═══ Data

-- ==== Sys2Proof/Machine/Command.lean ====
section
/-! DEFINITION. The command processor: the six acceptance checks (R21), the seven stages of a completion
event (R22), the hold's accounting and end (R34, R36), and how the parser moves on (R12). -/

namespace Sys2Proof.Machine

/-- What the acceptance checks need to know of a command besides its operands (R21, section 2.3). -/
structure CommandKind where
  /-- LOCK and UNLOCK pass check 1. -/
  passesLock : Bool := false
  /-- A protected command ends in a guard byte. -/
  guarded : Bool := false
  /-- HOLD itself is refused inside a hold. -/
  isHold : Bool := false
  /-- Pre-commit only, or COMMIT. -/
  preCommit : Bool := false

/-- A guard byte is the bitwise complement of the command's code byte (R25). -/
def guardOk (code guard : Byte) : Bool := guard == ~~~code

/-- The acceptance checks of R21 in their order; DONE stands for an accepted command. `stateFail` is the
result of check 6 where it fails. -/
def verdict (k : CommandKind) (guardRight operandsRight : Bool) (stateFail : Option Result) (s : State) :
    Result :=
  if s.locked && !k.passesLock then .locked
  else if k.guarded && !guardRight then .guard
  else if s.hold.active && (k.guarded || k.isHold) then .held
  else if s.life == .committed && k.preCommit then .committed
  else if !operandsRight then .operand
  else stateFail.getD .done

/-- The hold ends: it becomes inactive and the recorder settles its deferral (R36, steps 1 and 2). -/
def endHold (s : State) : State :=
  settleDeferral { s with hold := { active := false, remaining := 0, ticks := 0, alertLow := false } }

/-- Stages 5 and 6 of R22 for a command that completes while a hold is active (R34, R36). -/
def holdAccounting (s : State) : State :=
  if s.hold.remaining ≤ 1 then drain (endHold s)
  else { s with hold.remaining := s.hold.remaining - 1 }

/-- Stages 3 to 7 of R22: the result, the LINK count of R23, the hold accounting, ALERT#. `held` says that
a hold was active before the command, so that HOLD does not count toward the hold it opens (R33). -/
def finishCommand (held : Bool) (r : Result) (s : State) : State :=
  let t := offerCount (if r = .done then 33 else 34) { s with lastResult := r }
  evalAlert (if held then holdAccounting t else t)

/-- The parser moves on after a complete command by the MORE bit of its header (R12, R13). -/
def parserMovesOn (p : Parser) : Parser :=
  match p with
  | .collect _ more _ => if more then .expectHeader else .ignore
  | .skip more _ => if more then .expectHeader else .ignore
  | other => other

/-- The parser's move, as an update of the state. -/
def moveOn (s : State) : State := { s with link.parser := parserMovesOn s.link.parser }

/-- The completion event of a command with a known code (R21, R22, R12). While the link ignores all
traffic there is no completion (R7). -/
def complete (r : Result) (effect : State → State) (s : State) : State :=
  if linkUp s then
    moveOn (finishCommand s.hold.active r (if r = .done then effect s else s))
  else s

end Sys2Proof.Machine
end

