-- ==== Sys2Proof/Machine/Step.lean ====
section
/-! DEFINITION. One step of the block: the command at the front of the queue runs with the queue's rest; on an
empty queue one REFCLK period passes (DESIGN CHOICE, notes/assumptions/4.md). -/

namespace Sys2Proof.Machine

/-- The state with another queue of waiting commands. -/
def State.withPending (s : State) (q : List Instr) : State := { s with pending := q }

/-- One step. -/
def step (s : State) : Host.Outcome State Fault Refusal :=
  match s.pending with
  | [] => .next (refclkPeriod s)
  | c :: rest => exec c (s.withPending rest)

/-- The command that a word spells, put at the front of the queue; the table's rows have no bits, so no word
spells one. -/
def State.withFetchWord (s : State) (nbits w : Nat) : State :=
  match decodeTableWord nbits w with
  | some i => s.withPending (i :: s.pending)
  | none => s

end Sys2Proof.Machine
end

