-- ==== Sys2Proof/Machine/Core.lean ====
section
/-! DEFINITION. The machine behind the host's interface. -/

def Sys2Proof.core : Host.Core :=
  { State := Sys2Proof.Machine.State, Fault := Sys2Proof.Machine.Fault,
    Refusal := Sys2Proof.Machine.Refusal, step := Sys2Proof.Machine.step,
    reset := Sys2Proof.Machine.State.reset }
end

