/-- R48, R67, R77, R78 and R81: the counts of the EDGE, DWELL and LINK banks at a tick, with the banks as step 2 leaves
them: at a tick that recognizes a permit change a revoked bank is cleared and counts nothing. -/
def Obligations.TickCounts : Prop :=
  ∀ (prm : Bool) (ev : Half) (s : State),
    ticking s = true → 1 ≤ s.supervisor.e → s.recorder.queue = [] →
    let p := if permitFlips prm s then afterEvaluation { s with permit := prm } else s
    ∃ t, exec (.tick prm ev) s = .next t ∧
      (∀ n : Fin 16,
        let c := s.inputs[n]
        let raw := ev.getLsbD n
        let edges := hasEdge raw c && qualified c.mode (candidateOf raw c)
        let dwells := (conditioned (candidateOf raw c) c).level
        t.counters.value[n.val] =
          (if edges = true ∧ p.units.edge = .running then p.counters.value[n.val] + 1 else p.counters.value[n.val]) ∧
        t.counters.value[16 + n.val] =
          (if dwells = true ∧ p.units.dwell = .running then p.counters.value[16 + n.val] + 1
           else p.counters.value[16 + n.val])) ∧
      ∀ k : Fin 8, t.counters.value[32 + k.val] =
        if k.val = 7 ∧ fires s.supervisor = true ∧ p.units.link = .running then p.counters.value[32 + k.val] + 1
        else p.counters.value[32 + k.val]

/-- R159 to R162: the warning, the firing and the end of the pulse, each at the tick at which it comes about, with
its SUPERVISOR record if one is offered. At any other tick the row changes nothing (log entry 6). -/
def Obligations.SupervisorEvents : Prop :=
  ∀ s : State,
    ticking s = true → 1 ≤ s.supervisor.e → NothingWaits s →
    let w := s.supervisor
    let offered (fired : Bool) : List Rec :=
      if s.units.recorder = .running ∧ s.recorder.config.supervisor = true then
        [.supervisor fired (supervised w).tally (BitVec.ofNat 8 w.e) (s.timebase.setWidth 32)] else []
    (warns w = true → exec .wdWarn s = .next { s with
      supervisor := supervised w
      alerts := { s.alerts with raised := s.alerts.raised ||| 0x40 }
      recorder := { s.recorder with queue := offered false } }) ∧
    (fires w = true →
      ∃ t, exec .wdFired s = .next t ∧
        Counted (fun k => k == 39) { s with alerts := { s.alerts with raised := s.alerts.raised ||| 0x80 } } t ∧
        t = { s with
          supervisor := supervised w
          outPins := { s.outPins with hrstLow := true }
          counters := t.counters
          alerts := { s.alerts with raised := t.alerts.raised }
          recorder := { s.recorder with queue := offered true } }) ∧
    (pulseEnds w = true → exec .pulseEnd s = .next { s with
      supervisor := supervised w, outPins := { s.outPins with hrstLow := false } }) ∧
    (warns w = false → exec .wdWarn s = .next s) ∧
    (fires w = false → exec .wdFired s = .next s) ∧
    (pulseEnds w = false → exec .pulseEnd s = .next s)

/-- R52, R55, R56, R77 and R97: the edge of one input: its level, its EDGE count if it is qualified, and then its EVENT
record if the three conditions hold. Where no edge occurs the row changes nothing (log entry 6). -/
def Obligations.InputEdgeCountsAndTriggers : Prop :=
  ∀ (n : Fin 16) (raw : Bool) (s : State),
    ticking s = true → NothingWaits s →
    let c := s.inputs[n]
    let rising := candidateOf raw c
    let counts := qualified c.mode rising
    let edge : Fin 45 := ⟨n.val, by omega⟩
    let count : Half := if s.units.edge = .running then (s.counters.value[edge] + 1).setWidth 16 else 0
    (hasEdge raw c = true →
      ∃ t, exec (.inputEdge n raw) s = .next t ∧ Counted (fun k => counts && k == edge) s t ∧
        t = { s with
          inputs := s.inputs.set n.val { c with level := rising, stab := 0 }
          counters := t.counters
          alerts := { s.alerts with raised := t.alerts.raised }
          recorder := { s.recorder with queue :=
            if counts = true ∧ c.trig = true ∧ s.units.recorder = .running ∧ s.recorder.config.events = true
            then [.event (BitVec.ofNat 4 n.val) rising count (s.timebase.setWidth 32)] else [] } }) ∧
    (hasEdge raw c = false → exec (.inputEdge n raw) s = .next s)

/-- R114 to R116: a sampling point reloads the countdown; with SNAP on it offers a snapshot, or is deferred while a
hold is active. Where no sampling point occurs the row changes nothing (log entry 6). -/
def Obligations.SamplingPointSnapsOrDefers : Prop :=
  ∀ s : State,
    ticking s = true → NothingWaits s →
    let due := s.units.recorder = .running ∧ s.recorder.countdown = some 1
    let again : Recorder := { s.recorder with countdown := some s.recorder.config.interval }
    (due → s.recorder.config.snap = false → exec .samplingPoint s = .next { s with recorder := again }) ∧
    (due → s.recorder.config.snap = true → s.hold.active = true →
      exec .samplingPoint s = .next { s with recorder := { again with
        deferred := true
        missed := if s.recorder.deferred = false then s.recorder.missed
          else if s.recorder.missed = 15 then 15 else s.recorder.missed + 1 } }) ∧
    (due → s.recorder.config.snap = true → s.hold.active = false →
      exec .samplingPoint s = .next { s with recorder := { again with
        queue := [snapshotRecord false 0 s], snapSeq := s.recorder.snapSeq + 1 } }) ∧
    (¬due → exec .samplingPoint s = .next s)
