/-- Stage 5 of R22 touches the hold alone, unless the hold ends and has a record to store. -/
theorem accounted_eq {s t : State} (hhold : s.hold.active = true → t.hold = s.hold)
    (hquiet : HoldGoesOn s ∨ (t.recorder.deferred = false ∧ t.recorder.queue = [])) :
    (if s.hold.active = true then holdAccounting t else t) = { t with hold := holdAfter s.hold t.hold } := by
  unfold holdAfter
  split_ifs with hactive hlast
  · have ⟨hdeferred, hqueue⟩ := hquiet.resolve_left fun hgoes => by have := hgoes hactive; omega
    rw [holdAccounting_of_last (hhold hactive ▸ hlast), drain_endHold_of_quiet hdeferred hqueue]
  · rw [holdAccounting_of_more (hhold hactive ▸ hlast), hhold hactive]
  · rfl

/-! ## A command that answers -/

/-- A completion whose hold does not end, or ends with nothing to store, as a whole next state. -/
theorem completes_finishCommand {r : Result} {s e : State} (hhold : s.hold.active = true → e.hold = s.hold)
    (hquiet : HoldGoesOn s ∨ (e.recorder.deferred = false ∧ e.recorder.queue = [])) :
    Completes r s e (moveOn (finishCommand s.hold.active r e)) := by
  rw [finishCommand_eq, accounted_eq (t := resultCounted r e) hhold hquiet]
  refine ⟨?_, rfl, rfl⟩
  simp only [Bool.or_false]
  exact counted_counted_self (resultCounter r) { e with lastResult := r }

/-- HOLD_COMMANDS_DONE ends a hold that one command remains of, whatever the hold's other fields are (R34, R36). -/
theorem execHoldCommandsDone_of_one {s : State} (hup : linkUp s = true) (hactive : s.hold.active = true)
    (hone : s.hold.remaining = 1) : exec .holdCommandsDone s = .next (evalAlert (drain (endHold s))) := by
  show Host.Outcome.next _ = _
  rw [if_pos (by simp [hup, hactive, hone]), holdAccounting_of_last hone.le]

/-- A command whose event is stages 3 to 7 of R22 after an effect that keeps the link up and an active hold as it was.
The end of a hold overwrites all of it, so one remaining command and none end it alike. -/
theorem answers_of_finishCommand {c : Instr} {r : Result} {s e : State}
    (hexec : exec c s = .next (moveOn (finishCommand s.hold.active r e))) (hup : linkUp e = true)
    (hhold : s.hold.active = true → e.hold = s.hold) : Answers c r s e := by
  refine ⟨fun hquiet => ⟨_, hexec, completes_finishCommand hhold hquiet⟩, fun hlast => ?_⟩
  obtain ⟨hactive, hfew⟩ : s.hold.active = true ∧ s.hold.remaining ≤ 1 := by
    simpa [Nat.lt_succ_iff] using hlast
  refine ⟨_, execHoldCommandsDone_of_one hup (hhold hactive ▸ hactive) rfl, ?_⟩
  rw [hexec, finishCommand_eq, if_pos hactive,
    holdAccounting_of_last (s := resultCounted r e) (hhold hactive ▸ hfew)]
  rfl

/-- The same of a command whose effect runs only where it is accepted (R22). An effect on the hold itself is HOLD's,
which is accepted outside a hold alone (R33). -/
theorem answers_of_complete {c : Instr} {r : Result} {s : State} {effect : State → State}
    (hexec : exec c s = .next (complete r effect s)) (hup : linkUp s = true) (hupEffect : linkUp (effect s) = true)
    (hhold : r = .done → s.hold.active = true → (effect s).hold = s.hold) :
    Answers c r s (if r = .done then effect s else s) := by
  rw [complete_of_linkUp hup] at hexec
  refine answers_of_finishCommand hexec ?_ fun hactive => ?_
  · split_ifs
    · exact hupEffect
    · exact hup
  · split_ifs with hdone
    · exact hhold hdone hactive
    · rfl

══════

Task requirements: Copy the entries above exactly, but only from the line holding "holdAccounting_of_last (s := resultCounted" through the line holding "(hhold : r = .done", both included.

Exercise answer:
    holdAccounting_of_last (s := resultCounted r e) (hhold hactive ▸ hfew)]
  rfl

/-- The same of a command whose effect runs only where it is accepted (R22). An effect on the hold itself is HOLD's,
which is accepted outside a hold alone (R33). -/
theorem answers_of_complete {c : Instr} {r : Result} {s : State} {effect : State → State}
    (hexec : exec c s = .next (complete r effect s)) (hup : linkUp s = true) (hupEffect : linkUp (effect s) = true)
    (hhold : r = .done → s.hold.active = true → (effect s).hold = s.hold) :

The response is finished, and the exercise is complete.